Source: It’s Always Been About Big Data

In 1668 the British Royal Society undertook its first official publication, An Essay Towards a Real Character, and a Philosophical Language, penned by the Society’s first secretary, John Wilkins. Wilkins’ ambitious work proposed to create a universal language, intelligible to all nations and peoples, as a means of facilitating and accelerating the production of knowledge. The bulk of the multi-volume work consists of an extended taxonomy of the world, in which Wilkins attempts to understand and categorize everything, literally, as a means of creating a universally navigable system of linguistic representation.

Wilkins_Taxonomy

Wilkins’ universal taxonomy may seem to have little connection to the problem of big data in the digital humanities; but, Wilkins stood at the same representational event horizon as does the digital humanist trying to structure, in one form another, a world of endless, semantically related data. There has, in fact, never been anything other than big data. The invention of “Data” as a form of binary stored information, represents an ontological lie that pretends that some set of information can have meaning outside of its connection with the universe of signification.
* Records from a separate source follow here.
-- ==== Sys2Proof/Machine/System.lean ====
section
/-!
DEFINITION. Sys2Proof/Machine/System.lean: the system registers (R260, R336), the ring read by CIRRD (R293), ZEROSP (R360), SIGCHK
(R207), MONRD (R319), REFGET and REFCHK (R331), and the services of SVC (R340).
-/

namespace Sys2Proof.Machine

/-! ## System registers (R260) -/

/-- The levels that reading and writing a system register need; a register that cannot be written has no second one. -/
def sysLevels (n : Nat) : Option (Level × Option Level) :=
  if n ≤ 3 || n = 8 then some (.h, none)
  else if n = 0x10 then some (.h, some .s)
  else if n = 0x100 || n = 0x101 || n = 0x102 then some (.s, some .s)
  else if n = 0x103 then some (.s, none)
  else none

/-- The launch-relative place of a core: group, tile index and role (R24). -/
def State.selfPlace (_s : State) (k : Nat) (l : Launch) : Word :=
  match l.units.findIdx? (· == unitOf k) with
  | none => 0
  | some i => BitVec.ofNat 64 (i / l.groupTiles * 65536 + i % l.groupTiles * 4 + roleOf k)

/-- The deadline count that a core shows: that of the job whose launch its tile holds, 0 where it holds none (R113). -/
def State.deadlineAt (s : State) (unit : Nat) : Nat :=
  match (s.tile unit).launch.bind s.launch? with
  | none => 0
  | some l => match s.job? l.job with
    | some j => j.dlLeft
    | none => 0

/-- A system register as it stands, for a context. On a steward or the vault SELF, PHYS, SHAPE, CTX and CYCLE read zero. -/
def State.sysRead (s : State) (k n : Nat) : Word :=
  let tile := isTile (unitOf k)
  if n = 0x10 then BitVec.ofNat 64 (s.deadlineAt (unitOf k))
  else if n = 0x100 then s.shoot.base
  else if n = 0x101 then s.shoot.len
  else if n = 0x102 then s.shoot.ctl
  else if n = 0x103 then BitVec.ofNat 64 s.shoot.awaited.length
  else if !tile then 0
  else if n = 1 then BitVec.ofNat 64 (s.placeOf (coreOf k))
  else if n = 3 then BitVec.ofNat 64 (numOf k)
  else
    match s.launchOf k with
    | none => 0
    | some l =>
      if n = 0 then s.selfPlace k l
      else if n = 2 then BitVec.ofNat 64 (l.field 4 24 40 * 2 ^ 24)
      else match l.first with
        | some t => BitVec.ofNat 64 (s.cycle - t)
        | none => 0

def execSrd (d : BitVec 6) (n : BitVec 12) (s : State) : Out :=
  match sysLevels n.toNat with
  | none => s.trap 1 0
  | some (lv, _) =>
    s.issue { level := lv, writes := [d.toNat] } (fun s => .next (s.result 4 d.toNat (s.sysRead s.cur n.toNat)))

/-- The deadline count of the job whose launch a core's tile holds set: bits [47:0] (R113, R260). -/
def State.setDeadline (s : State) (core : Nat) (v : Word) : State :=
  match (s.tile (core / 4)).launch.bind s.launch? with
  | none => s
  | some l => match s.job? l.job with
    | some j => s.setJob l.job { j with dlLeft := Word.field v 0 48 }
    | none => s

/-- SWR: the effect its register's row states. A second shootdown waits until the first is acknowledged (R71). -/
def execSwr (a : BitVec 6) (n : BitVec 12) (s : State) : Out :=
  match sysLevels n.toNat with
  | some (_, some lv) =>
    s.issue { level := lv, reads := [a.toNat] } (fun s =>
      let v := s.reg a
      if n.toNat = 0x10 then .next ((s.setDeadline (coreOf s.cur) v).skip 4)
      else if n.toNat = 0x100 then .next ({ s with shoot := { s.shoot with base := v } }.skip 4)
      else if n.toNat = 0x101 then .next ({ s with shoot := { s.shoot with len := v } }.skip 4)
      else if s.shoot.awaited.isEmpty then .next ((s.startShootdown v).skip 4)
      else s.stall)
  | _ => s.trap 1 0

/-- XSD_CTL_WRITE: what a SWR to XSD_CTL brings about (R71). -/
def execXsdCtlWrite (_core : Nat) (v : Word) (s : State) : Out :=
  .next (if s.shoot.awaited.isEmpty then s.startShootdown v else s)

/-- DL_LEFT_WRITE: what a SWR to DL_LEFT brings about (R260). -/
def execDlLeftWrite (core : Nat) (v : Word) (s : State) : Out := .next (s.setDeadline core v)

/-! ## CIRRD (R293) -/

/-- The descriptor form of a ring entry. -/
def RingEntry.descriptor (e : RingEntry) : Word :=
  BitVec.ofNat 64 (e.word.toNat * 2 ^ 32 + e.seq % 65536 * 65536 + e.ctx % 8 * 256 + boolNat e.faulted * 2 + boolNat e.retired)

def execCirrd (d a b : BitVec 6) (s : State) : Out :=
  s.issue (need2 d.toNat a.toNat b.toNat) (fun s =>
    let x := s.reg a
    let y := s.reg b
    let e := Tbl.get {} (s.core (agentKey (unitOf s.cur) (y.toNat % 4))).cring (x.toNat % 64)
    .next (s.result 4 d.toNat
      (if Word.field x 16 48 ≠ 0 || Word.field y 3 61 ≠ 0 || y.toNat % 4 = 3 || !e.used || e.launch ≠ (s.ctx s.cur).launch ||
          e.seq ≠ x.toNat then Word.minusOne
       else if pteBit y 2 then e.pc else e.descriptor)))

/-! ## ZEROSP and SIGCHK -/

/-- ZEROSP: in program order with the context's accesses to its tile (R360). -/
def execZerosp (d a b : BitVec 6) (s : State) : Out :=
  s.issue { level := .v, reads := [a.toNat, b.toNat], writes := [d.toNat] } (fun s =>
    let x := (s.reg a).toNat
    let n := (s.reg b).toNat
    let u := unitOf s.cur
    if x % 64 ≠ 0 || n % 64 ≠ 0 || 524288 < x + n || !isTile u then .next (s.result 4 d.toNat Word.minusOne)
    else if s.txns.any (fun t => t.ctx == s.cur && t.home == .tile u && !t.performed) then s.stall
    else .next ((s.zeroRange (scratchKey u x) (scratchKey u (x + n))).result 4 d.toNat 0))

/-- Whether a table lists anything in a range of keys. -/
def anyIn {α : Type} (t : Tbl α) (lo hi : Nat) : Bool := t.any (fun e => decide (lo ≤ e.1) && decide (e.1 < hi))

/-- The nine structures of a tile that R206 lists, each whether it holds a bit that is not zero. -/
def State.signature (s : State) (u : Nat) : List Bool :=
  let t := s.tile u
  let cores := (List.range 3).map (fun r => s.core (agentKey u r))
  let ctxs := (List.range 24).map (fun i => s.ctx (ctxKey u (i / 8) (i % 8)))
  let pool := match t.launch.bind s.launch? with
    | none => (0, 0)
    | some l => match assoc l.pools (clusterOf u) with
      | some b => (b, b + l.poolBytes)
      | none => (0, 0)
  [ctxs.any (fun c => !c.w.isEmpty || !c.v.isEmpty || !c.m.isEmpty || !c.ix.isEmpty || !c.ox.isEmpty || c.pd != {}),
   anyIn s.mem (scratchKey u 0) (scratchKey u 524288) || cores.any (fun c => !c.ring.isEmpty || !c.deque.isEmpty),
   anyIn s.mem (poolKey (clusterOf u) pool.1) (poolKey (clusterOf u) pool.2),
   anyIn s.opmem (slotKey u 0 0) (slotKey u 24 0) || !t.seals.isEmpty || !t.slots.isEmpty,
   !t.rows.isEmpty || t.shadow.isSome || t.active.isSome || !t.drain.isEmpty,
   !t.catalogue.isEmpty || !t.sems.isEmpty || !t.queues.isEmpty || !t.outcomes.isEmpty,
   cores.any (fun c => !c.cring.isEmpty),
   !t.nodeUnits.isEmpty,
   s.versions.any (fun v => v.home == .tile u)]

/-- Bits from 0 up. -/
def bitsNat : List Bool → Nat
  | [] => 0
  | b :: r => boolNat b + 2 * bitsNat r

def execSigchk (d : BitVec 6) (s : State) : Out :=
  s.issue { level := .v, writes := [d.toNat] } (fun s =>
    .next (s.result 4 d.toNat (if isTile (unitOf s.cur) then BitVec.ofNat 64 (bitsNat (s.signature (unitOf s.cur))) else 0)))

/-! ## MONRD (R319, R230) -/

/-- The ten dwords of a monitor slot's record. -/
def Monitor.dwords (m : Monitor) : List Word :=
  BitVec.ofNat 64 (m.samples * 2 ^ 32 + m.source) :: BitVec.ofNat 64 (m.max * 2 ^ 32 + m.min) ::
    (List.range 8).map (fun i => BitVec.ofNat 64 (Tbl.get 0 m.bins (2 * i) + Tbl.get 0 m.bins (2 * i + 1) * 2 ^ 32))

def execMonrd (d a b : BitVec 6) (s : State) : Out :=
  s.issue (need2 d.toNat a.toNat b.toNat) (fun s =>
    let n := (s.reg a).toNat
    let m := Tbl.get {} (s.cluster (clusterOf (unitOf s.cur))).monitors n
    if 64 ≤ n || m.launch ≠ some (s.ctx s.cur).launch then .next (s.result 4 d.toNat Word.minusOne)
    else s.storeDwords (s.reg b) 10 (fun ps s => .next ((s.sendDwords (s.reg b) ps 0 m.dwords).result 4 d.toNat 0)))

/-! ## REFGET and REFCHK (R331) -/

/-- The type and value of a parameter in a launch's bindings (R272). -/
def Launch.bindingOf (l : Launch) (n : Nat) : Option (Nat × Word) :=
  (l.bindings.find? (fun e => e.1 == n)).map (fun e => e.2)

/-- The number of parameters of a launch's capsule. -/
def State.parameters (s : State) (l : Launch) : Nat :=
  match s.capsuleOf l with
  | some c => c.refs.length
  | none => 0

/-- The value bound to a parameter of the current launch under a type: the subcode of REF_TYPE where it is not, with whether the
parameter exists. -/
def State.reference (s : State) (n : Word) (type : Nat) : Except (Bool × Nat) Word :=
  match s.launchOf s.cur with
  | none => .error (false, min n.toNat 0xFFFF)
  | some l =>
    if s.parameters l ≤ n.toNat then .error (false, min n.toNat 0xFFFF)
    else
      match l.bindingOf n.toNat with
      | some (t, v) => if t = type then .ok v else .error (true, n.toNat)
      | none => .error (true, n.toNat)

def execRefget (d a b : BitVec 6) (s : State) : Out :=
  s.issue (need2 d.toNat a.toNat b.toNat) (fun s =>
    match s.reference (s.reg a) (Word.field (s.reg b) 0 32) with
    | .ok v => .next (s.result 4 d.toNat v)
    | .error (_, sub) => s.trap 9 sub)

def execRefchk (d a b : BitVec 6) (s : State) : Out :=
  s.issue (need2 d.toNat a.toNat b.toNat) (fun s =>
    match s.reference (s.reg a) (Word.field (s.reg b) 0 32) with
    | .ok _ => .next (s.result 4 d.toNat 1)
    | .error (exists_, _) => .next (s.result 4 d.toNat (if exists_ then 0 else Word.minusOne)))

/-! ## The services of SVC (R340) -/

/-- Service 1: the lowest free monitor slot of a cluster assigned to a launch. -/
def State.assignMonitor (s : State) (cluster tag : Nat) (x : Word) : State × Word :=
  let q := s.cluster cluster
  if 16 ≤ x.toNat then (s, Word.minusOne)
  else
    match (List.range 64).find? (fun n => (Tbl.get {} q.monitors n : Monitor).launch == none) with
    | none => (s, Word.minusOne)
    | some n =>
      (s.setCluster cluster { q with monitors := Tbl.set {} q.monitors n { launch := some tag, source := x.toNat } },
       BitVec.ofNat 64 n)

/-- Service 2: a slot of the launch released. -/
def State.releaseMonitor (s : State) (cluster tag : Nat) (x : Word) : State × Word :=
  let q := s.cluster cluster
  if x.toNat < 64 && (Tbl.get {} q.monitors x.toNat : Monitor).launch == some tag then
    (s.setCluster cluster { q with monitors := Tbl.set {} q.monitors x.toNat {} }, 0)
  else (s, Word.minusOne)

/-- A job's reserved page of an address. -/
def Job.page (j : Job) (x : Word) : Option ReservedPage := j.reserved.find? (fun p => p.va / 65536 == x.toNat / 65536)

def Job.setPage (j : Job) (p : ReservedPage) : Job :=
  { j with reserved := j.reserved.map (fun q => if q.va = p.va then p else q) }

/-- The launches of a job that have page tables. -/
def State.mappedLaunches (s : State) (job : Nat) : List (Nat × Launch) :=
  s.launches.filter (fun (e : Nat × Launch) => e.2.job == job && (e.2.state == .resident || e.2.state == .absent))

/-- The world that a page is mapped into recorded (R206). -/
def State.ownPage (s : State) (world pa : Nat) : State := { s with worldPages := Tbl.set 0 s.worldPages (pa / 65536) world }

/-- A page zero-filled as its world's key reads it. -/
def State.zeroUnder (s : State) (kid pa : Nat) : State :=
  let s := s.zeroRange pa (pa + 65536)
  if kid = 0 then s
  else { s with lineKey := (List.range 1024).foldl (fun (t : Tbl Nat) i => Tbl.set 0 t (pa / 64 + i) kid) s.lineKey }

/-- Service 3: a reserved page mapped read-write for the job's launches, each under its world's key, and zero-filled for the caller. -/
def State.mapReserved (s : State) (kid job : Nat) (x : Word) : State × Word :=
  match s.job? job with
  | none => (s, Word.minusOne)
  | some j =>
    match j.page x with
    | none => (s, Word.minusOne)
    | some p =>
      if p.mapped then (s, 0)
      else
        let (pa, s) := s.allocPage
        let s := s.zeroUnder kid pa
        let s := (s.mappedLaunches job).foldl (fun (s : State) e => (s.ownPage e.2.world pa).mapPage e.2.root p.va pa (7 + 1024 * e.2.worldKey.getD 0)) s
        (s.setJob job (j.setPage { p with pa := pa, mapped := true }), 0)

/-- Service 4: such a page unmapped and given back, every translation of it dropped; none while an access through it is on its way
(R71). -/
def State.unmapReserved (s : State) (job : Nat) (x : Word) : Option (State × Word) :=
  match s.job? job with
  | none => some (s, Word.minusOne)
  | some j =>
    match j.page x with
    | none => some (s, Word.minusOne)
    | some p =>
      let ls := s.mappedLaunches job
      if !p.mapped then some (s, Word.minusOne)
      else if ls.any (fun e => s.pageBusy e.1 p.va) then none
      else
        let s := ls.foldl (fun (s : State) e => s.setLeaf e.2.root p.va 0) s
        let s := s.dropTranslations (fun e => ls.any (fun l => l.2.root == e.root) && e.page == p.va / 65536)
        some (State.setJob { s with freePages := s.freePages ++ [p.pa] } job (j.setPage { p with mapped := false }), 0)

/-- A service with its argument for a stopped context: the state and the result, none while it must wait. -/
def State.service (s : State) (k : Nat) (n x : Word) : Option (State × Word) :=
  let c := s.ctx k
  match s.launch? c.launch with
  | none => some (s, Word.minusOne)
  | some l =>
    let cluster := clusterOf (unitOf k)
    match n.toNat with
    | 0 => some (s, 0)
    | 1 => some (s.assignMonitor cluster c.launch x)
    | 2 => some (s.releaseMonitor cluster c.launch x)
    | 3 => some (s.mapReserved (s.worldKeyOf l) l.job x)
    | 4 => s.unmapReserved l.job x
    | _ => some (s, Word.minusOne)

/-- A steward serves the SVC of a context whose folio has been written, and returns to it by ERET (R339). A service is begun and carried
to its end in one step, so one not begun when a cancel makes its folio not resumable, or from which ERET could not return, is not performed. -/
def State.serveSvc (s : State) (k : Nat) : State :=
  let c := s.ctx k
  match c.stop with
  | none => s
  | some st =>
    if st.cause ≠ 0x10 || !c.lates.isEmpty || s.returnWaits k st k ((s.folioVa k).getD 0) || (s.returnFolio k st).isNone then s
    else
      match s.service k (c.getW (field st.word.toNat 14 6)) (c.getW (field st.word.toNat 20 6)) with
      | none => s
      | some (s, x) => (s.eretOn k st x).1

end Sys2Proof.Machine
end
Because in computing’s infancy we could only physically store a limited number of ones and zeros in either physical or working memory, we began to think of each cluster of ones and zeros, each file, as having a discrete existence of its own, that was somehow separate and different from the rest of our discursive universe. We allowed the limitation of the machine to lull us into the belief that the “black box” held some magical power to create independent, contained realities.

The ubiquity of the network revealed the fallacy of this dream, both functionally and theoretically. The moment most of us started carrying the network around in our pockets, we became immediately dissatisfied with stand-alone applications, data-stores, and personalities. The desire to connect my map, my journal, and my address book not only to each other but also to your map, your journal, and your address book demanded we give up the illusion of a stand-alone discursive universe and recognize that these ones and zeros are simply one of many languages we use to write ourselves.

And so, we find ourselves yet again on the brink of Wilkins’ dilemma—that of defining an Ur language capable of semantically unifying the complete discursive universe. A common problem lies at the heart of all engagement with data. All data manipulations short of a dadaist artificial intelligence rest on the edge of an ontological razor. You cannot visualize, link, search, or browse any set of data without first somehow structuring said data according to some discriminating system that says, at a minimum, “This is like that, and that is like this!” And before we can say this, we must first agree on the very boundaries of the this.

In order to link, order, or display data based upon dates, for example, we must first have an idea of date. In order to link, or, display data by place, we must first have an idea of place. In order to link, order, or display data based upon anything other than a totally random, meaningless presentation of data, we must first have ordered our universe such that we recognize the existence of meaningful categories of existence based upon which we can discriminate and, hence, understand the data.

We thus find ourselves standing at the same ontological brink as did John Wilkins in 1668. The volume of our digital discourse is such that we can no longer pretend that data exists or has meaning that is somehow separate from the entirety of our discursive realities. And we can no longer pretend that the basic problem we face—that of structuring this universe—is fundamentally different from that of our predecessors. Digital tools certainly increase the speed with which we can test new discursive formulations and map links between those composed in different languages. But, in the final estimation, the very discrimination that constitutes the boundary between points of datum in the data is already pre-determined by our ontological history.

It is, of course, the dream of “big data” that the very presence of numerically staggering data pools will spontaneously offer the very solution to this problem, as we can rely on the data itself to reveal its own taxonomies. But we find ourselves here on the equally slippery grounds of apophenia and religiosity—of patterns that have no meaning or, alternatively, that have one and only one meaning. We find ourselves, as it were, once again on the doorstep of the Enlightenment.